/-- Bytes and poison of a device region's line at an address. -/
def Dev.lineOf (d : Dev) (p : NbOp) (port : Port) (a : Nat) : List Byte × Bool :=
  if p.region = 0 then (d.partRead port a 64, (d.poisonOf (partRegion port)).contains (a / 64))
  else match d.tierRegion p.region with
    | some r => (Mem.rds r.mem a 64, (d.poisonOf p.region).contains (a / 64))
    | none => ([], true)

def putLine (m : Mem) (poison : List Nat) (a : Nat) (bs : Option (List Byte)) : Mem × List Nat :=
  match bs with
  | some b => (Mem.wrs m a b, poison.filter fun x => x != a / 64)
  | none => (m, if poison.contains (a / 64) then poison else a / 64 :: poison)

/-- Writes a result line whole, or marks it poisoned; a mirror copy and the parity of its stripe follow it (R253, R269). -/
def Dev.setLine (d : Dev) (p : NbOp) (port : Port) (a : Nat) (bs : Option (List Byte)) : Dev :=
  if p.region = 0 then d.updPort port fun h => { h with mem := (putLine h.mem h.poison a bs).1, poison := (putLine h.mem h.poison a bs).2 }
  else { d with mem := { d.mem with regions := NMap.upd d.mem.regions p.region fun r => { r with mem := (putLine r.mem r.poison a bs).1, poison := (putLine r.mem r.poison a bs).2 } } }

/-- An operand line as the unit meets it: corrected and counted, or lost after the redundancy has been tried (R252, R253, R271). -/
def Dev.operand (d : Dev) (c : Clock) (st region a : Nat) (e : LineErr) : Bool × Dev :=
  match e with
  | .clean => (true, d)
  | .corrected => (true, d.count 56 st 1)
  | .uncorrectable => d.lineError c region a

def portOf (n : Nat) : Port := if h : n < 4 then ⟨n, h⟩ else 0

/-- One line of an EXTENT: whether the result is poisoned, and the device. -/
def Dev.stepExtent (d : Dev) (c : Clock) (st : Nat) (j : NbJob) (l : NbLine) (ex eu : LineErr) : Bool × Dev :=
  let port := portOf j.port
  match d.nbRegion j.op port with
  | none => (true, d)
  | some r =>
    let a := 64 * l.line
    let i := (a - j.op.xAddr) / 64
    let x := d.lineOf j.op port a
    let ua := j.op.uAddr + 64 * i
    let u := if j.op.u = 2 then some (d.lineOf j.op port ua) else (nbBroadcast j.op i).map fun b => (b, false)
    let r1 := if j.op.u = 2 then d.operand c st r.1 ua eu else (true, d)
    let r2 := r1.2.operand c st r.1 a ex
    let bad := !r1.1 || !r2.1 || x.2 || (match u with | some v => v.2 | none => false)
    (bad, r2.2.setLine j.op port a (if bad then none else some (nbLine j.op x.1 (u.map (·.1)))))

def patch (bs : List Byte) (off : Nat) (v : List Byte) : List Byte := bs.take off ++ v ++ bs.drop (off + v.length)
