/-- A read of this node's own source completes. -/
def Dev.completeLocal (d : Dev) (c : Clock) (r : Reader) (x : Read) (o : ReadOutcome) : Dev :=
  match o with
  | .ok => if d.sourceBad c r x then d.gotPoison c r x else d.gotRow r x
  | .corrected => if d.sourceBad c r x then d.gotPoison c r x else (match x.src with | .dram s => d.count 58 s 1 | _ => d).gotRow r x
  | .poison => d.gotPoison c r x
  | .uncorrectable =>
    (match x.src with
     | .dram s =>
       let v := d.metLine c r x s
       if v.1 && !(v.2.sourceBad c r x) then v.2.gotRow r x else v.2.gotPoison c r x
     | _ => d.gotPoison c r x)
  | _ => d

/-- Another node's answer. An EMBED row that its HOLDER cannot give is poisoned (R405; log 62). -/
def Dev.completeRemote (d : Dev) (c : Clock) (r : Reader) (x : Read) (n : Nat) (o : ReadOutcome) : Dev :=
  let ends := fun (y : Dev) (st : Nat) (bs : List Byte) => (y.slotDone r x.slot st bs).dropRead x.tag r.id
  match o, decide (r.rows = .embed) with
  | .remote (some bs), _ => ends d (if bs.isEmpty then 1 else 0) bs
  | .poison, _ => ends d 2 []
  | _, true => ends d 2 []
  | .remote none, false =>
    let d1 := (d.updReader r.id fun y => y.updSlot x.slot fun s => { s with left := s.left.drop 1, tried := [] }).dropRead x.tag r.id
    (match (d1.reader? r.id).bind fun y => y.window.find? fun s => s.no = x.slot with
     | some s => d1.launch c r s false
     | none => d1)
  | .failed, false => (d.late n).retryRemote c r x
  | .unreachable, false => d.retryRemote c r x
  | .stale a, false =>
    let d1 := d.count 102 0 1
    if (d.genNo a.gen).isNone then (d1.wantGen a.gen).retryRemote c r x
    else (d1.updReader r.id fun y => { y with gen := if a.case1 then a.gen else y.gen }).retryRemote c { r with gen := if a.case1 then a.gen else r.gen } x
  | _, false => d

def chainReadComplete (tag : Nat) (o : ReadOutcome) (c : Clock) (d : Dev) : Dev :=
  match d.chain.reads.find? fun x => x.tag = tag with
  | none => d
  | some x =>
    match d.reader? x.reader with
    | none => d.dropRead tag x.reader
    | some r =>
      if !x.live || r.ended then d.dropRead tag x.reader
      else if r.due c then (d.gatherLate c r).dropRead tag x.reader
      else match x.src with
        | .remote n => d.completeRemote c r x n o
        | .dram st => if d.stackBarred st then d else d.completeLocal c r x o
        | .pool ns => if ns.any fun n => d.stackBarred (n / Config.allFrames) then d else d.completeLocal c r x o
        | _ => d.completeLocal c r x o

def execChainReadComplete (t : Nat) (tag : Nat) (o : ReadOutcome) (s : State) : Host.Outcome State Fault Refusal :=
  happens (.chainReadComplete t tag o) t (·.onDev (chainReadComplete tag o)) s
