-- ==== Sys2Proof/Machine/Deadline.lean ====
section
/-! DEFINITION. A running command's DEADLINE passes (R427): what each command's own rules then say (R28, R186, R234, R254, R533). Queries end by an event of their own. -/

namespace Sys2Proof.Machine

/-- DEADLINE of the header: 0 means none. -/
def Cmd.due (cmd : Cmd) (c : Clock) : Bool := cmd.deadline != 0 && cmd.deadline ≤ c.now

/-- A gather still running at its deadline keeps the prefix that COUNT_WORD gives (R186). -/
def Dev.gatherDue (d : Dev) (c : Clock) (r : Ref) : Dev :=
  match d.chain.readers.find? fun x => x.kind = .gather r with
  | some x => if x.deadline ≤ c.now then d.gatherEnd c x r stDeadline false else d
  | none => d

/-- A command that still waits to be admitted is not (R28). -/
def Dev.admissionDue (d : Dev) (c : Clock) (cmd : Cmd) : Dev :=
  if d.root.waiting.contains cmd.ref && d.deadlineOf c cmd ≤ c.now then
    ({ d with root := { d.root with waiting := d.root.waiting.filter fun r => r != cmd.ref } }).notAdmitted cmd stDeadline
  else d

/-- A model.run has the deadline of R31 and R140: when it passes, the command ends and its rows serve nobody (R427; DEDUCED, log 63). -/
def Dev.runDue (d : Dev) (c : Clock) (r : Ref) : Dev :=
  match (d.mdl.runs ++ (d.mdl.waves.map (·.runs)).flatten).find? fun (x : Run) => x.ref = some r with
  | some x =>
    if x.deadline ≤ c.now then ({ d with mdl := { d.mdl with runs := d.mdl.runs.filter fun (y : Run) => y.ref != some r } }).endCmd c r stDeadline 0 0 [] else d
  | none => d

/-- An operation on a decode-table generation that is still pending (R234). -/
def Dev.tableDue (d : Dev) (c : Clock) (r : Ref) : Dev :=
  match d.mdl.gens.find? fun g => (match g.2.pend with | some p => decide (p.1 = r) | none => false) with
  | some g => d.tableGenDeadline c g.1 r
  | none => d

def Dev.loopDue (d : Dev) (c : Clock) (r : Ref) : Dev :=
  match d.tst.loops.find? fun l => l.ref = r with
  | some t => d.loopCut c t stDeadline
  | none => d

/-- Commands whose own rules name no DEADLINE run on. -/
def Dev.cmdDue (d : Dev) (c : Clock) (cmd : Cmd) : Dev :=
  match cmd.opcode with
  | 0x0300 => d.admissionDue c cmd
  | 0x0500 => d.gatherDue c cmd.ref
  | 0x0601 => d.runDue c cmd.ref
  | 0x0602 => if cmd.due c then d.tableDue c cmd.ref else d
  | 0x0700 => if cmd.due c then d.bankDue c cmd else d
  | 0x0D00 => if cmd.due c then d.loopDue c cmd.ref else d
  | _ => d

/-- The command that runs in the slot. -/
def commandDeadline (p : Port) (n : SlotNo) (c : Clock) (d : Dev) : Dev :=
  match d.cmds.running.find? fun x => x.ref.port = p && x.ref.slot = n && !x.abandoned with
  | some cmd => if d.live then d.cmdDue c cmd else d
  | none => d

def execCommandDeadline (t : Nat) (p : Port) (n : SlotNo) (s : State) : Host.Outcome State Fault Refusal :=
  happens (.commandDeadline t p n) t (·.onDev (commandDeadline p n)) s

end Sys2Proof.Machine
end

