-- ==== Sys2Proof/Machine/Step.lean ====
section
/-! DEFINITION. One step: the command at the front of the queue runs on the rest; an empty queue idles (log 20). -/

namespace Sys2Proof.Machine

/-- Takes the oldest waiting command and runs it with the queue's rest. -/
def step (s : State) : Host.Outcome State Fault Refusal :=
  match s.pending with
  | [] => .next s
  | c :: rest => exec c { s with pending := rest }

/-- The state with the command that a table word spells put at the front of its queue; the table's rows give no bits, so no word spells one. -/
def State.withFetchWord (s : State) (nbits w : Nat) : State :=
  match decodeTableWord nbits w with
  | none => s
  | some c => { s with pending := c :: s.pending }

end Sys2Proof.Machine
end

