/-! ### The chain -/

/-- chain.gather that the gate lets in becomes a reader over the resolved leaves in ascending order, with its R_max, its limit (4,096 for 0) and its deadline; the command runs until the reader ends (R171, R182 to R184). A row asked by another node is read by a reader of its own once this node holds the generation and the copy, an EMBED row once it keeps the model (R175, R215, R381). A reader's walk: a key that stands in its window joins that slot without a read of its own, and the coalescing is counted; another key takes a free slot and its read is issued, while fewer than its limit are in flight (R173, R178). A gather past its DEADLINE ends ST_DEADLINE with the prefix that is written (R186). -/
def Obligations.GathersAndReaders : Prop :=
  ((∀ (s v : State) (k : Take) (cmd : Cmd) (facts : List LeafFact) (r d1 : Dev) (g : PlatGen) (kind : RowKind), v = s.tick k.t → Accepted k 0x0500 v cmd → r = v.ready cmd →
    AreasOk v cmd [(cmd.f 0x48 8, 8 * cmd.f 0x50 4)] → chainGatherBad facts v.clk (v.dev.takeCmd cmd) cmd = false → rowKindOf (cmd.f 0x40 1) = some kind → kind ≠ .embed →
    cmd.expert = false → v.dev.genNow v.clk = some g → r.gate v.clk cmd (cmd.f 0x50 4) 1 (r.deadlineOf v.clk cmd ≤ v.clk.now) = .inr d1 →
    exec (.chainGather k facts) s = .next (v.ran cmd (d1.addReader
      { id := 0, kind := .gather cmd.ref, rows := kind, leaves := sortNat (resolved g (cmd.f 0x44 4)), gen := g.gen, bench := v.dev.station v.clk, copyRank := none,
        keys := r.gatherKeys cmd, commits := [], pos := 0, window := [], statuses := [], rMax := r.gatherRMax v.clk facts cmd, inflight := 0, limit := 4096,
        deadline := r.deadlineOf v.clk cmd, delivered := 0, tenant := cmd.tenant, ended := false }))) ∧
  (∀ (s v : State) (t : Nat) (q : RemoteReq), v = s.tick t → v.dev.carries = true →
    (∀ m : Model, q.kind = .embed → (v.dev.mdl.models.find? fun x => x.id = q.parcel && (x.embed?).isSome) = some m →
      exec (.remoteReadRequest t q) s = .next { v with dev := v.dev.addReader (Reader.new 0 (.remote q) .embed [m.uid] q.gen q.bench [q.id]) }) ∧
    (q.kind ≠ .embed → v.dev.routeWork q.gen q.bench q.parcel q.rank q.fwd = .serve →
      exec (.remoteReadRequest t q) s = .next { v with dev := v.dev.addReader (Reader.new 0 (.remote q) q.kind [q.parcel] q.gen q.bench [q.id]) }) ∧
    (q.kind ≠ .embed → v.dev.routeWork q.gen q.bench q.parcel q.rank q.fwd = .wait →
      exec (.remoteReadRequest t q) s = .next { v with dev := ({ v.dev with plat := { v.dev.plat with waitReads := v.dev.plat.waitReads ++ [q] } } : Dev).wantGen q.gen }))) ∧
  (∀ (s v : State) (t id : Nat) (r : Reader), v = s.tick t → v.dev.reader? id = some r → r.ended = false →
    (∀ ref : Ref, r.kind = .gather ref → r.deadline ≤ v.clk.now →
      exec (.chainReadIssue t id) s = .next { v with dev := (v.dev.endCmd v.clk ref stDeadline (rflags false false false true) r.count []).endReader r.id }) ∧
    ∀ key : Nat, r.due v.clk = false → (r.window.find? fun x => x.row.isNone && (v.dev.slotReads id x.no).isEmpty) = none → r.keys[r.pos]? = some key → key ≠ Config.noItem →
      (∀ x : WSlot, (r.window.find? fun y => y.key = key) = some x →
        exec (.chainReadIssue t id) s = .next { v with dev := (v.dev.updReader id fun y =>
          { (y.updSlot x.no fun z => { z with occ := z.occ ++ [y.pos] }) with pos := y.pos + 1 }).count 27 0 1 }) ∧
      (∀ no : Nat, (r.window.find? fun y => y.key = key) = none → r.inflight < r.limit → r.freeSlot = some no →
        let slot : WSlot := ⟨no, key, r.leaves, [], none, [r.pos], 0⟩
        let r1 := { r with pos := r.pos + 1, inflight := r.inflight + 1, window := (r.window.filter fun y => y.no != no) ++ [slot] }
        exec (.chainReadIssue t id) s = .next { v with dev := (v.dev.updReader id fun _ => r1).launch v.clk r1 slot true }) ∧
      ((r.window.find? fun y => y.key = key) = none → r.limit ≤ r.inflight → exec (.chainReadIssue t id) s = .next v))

::::::::::

▶ **Exercise prompt**
The answer should consist of the lines from the first line of the entries through the line with "else match d.tierRegion p.region with", copied exactly.

▶ **Solution**
/-- Bytes and poison of a device region's line at an address. -/
def Dev.lineOf (d : Dev) (p : NbOp) (port : Port) (a : Nat) : List Byte × Bool :=
  if p.region = 0 then (d.partRead port a 64, (d.poisonOf (partRegion port)).contains (a / 64))
  else match d.tierRegion p.region with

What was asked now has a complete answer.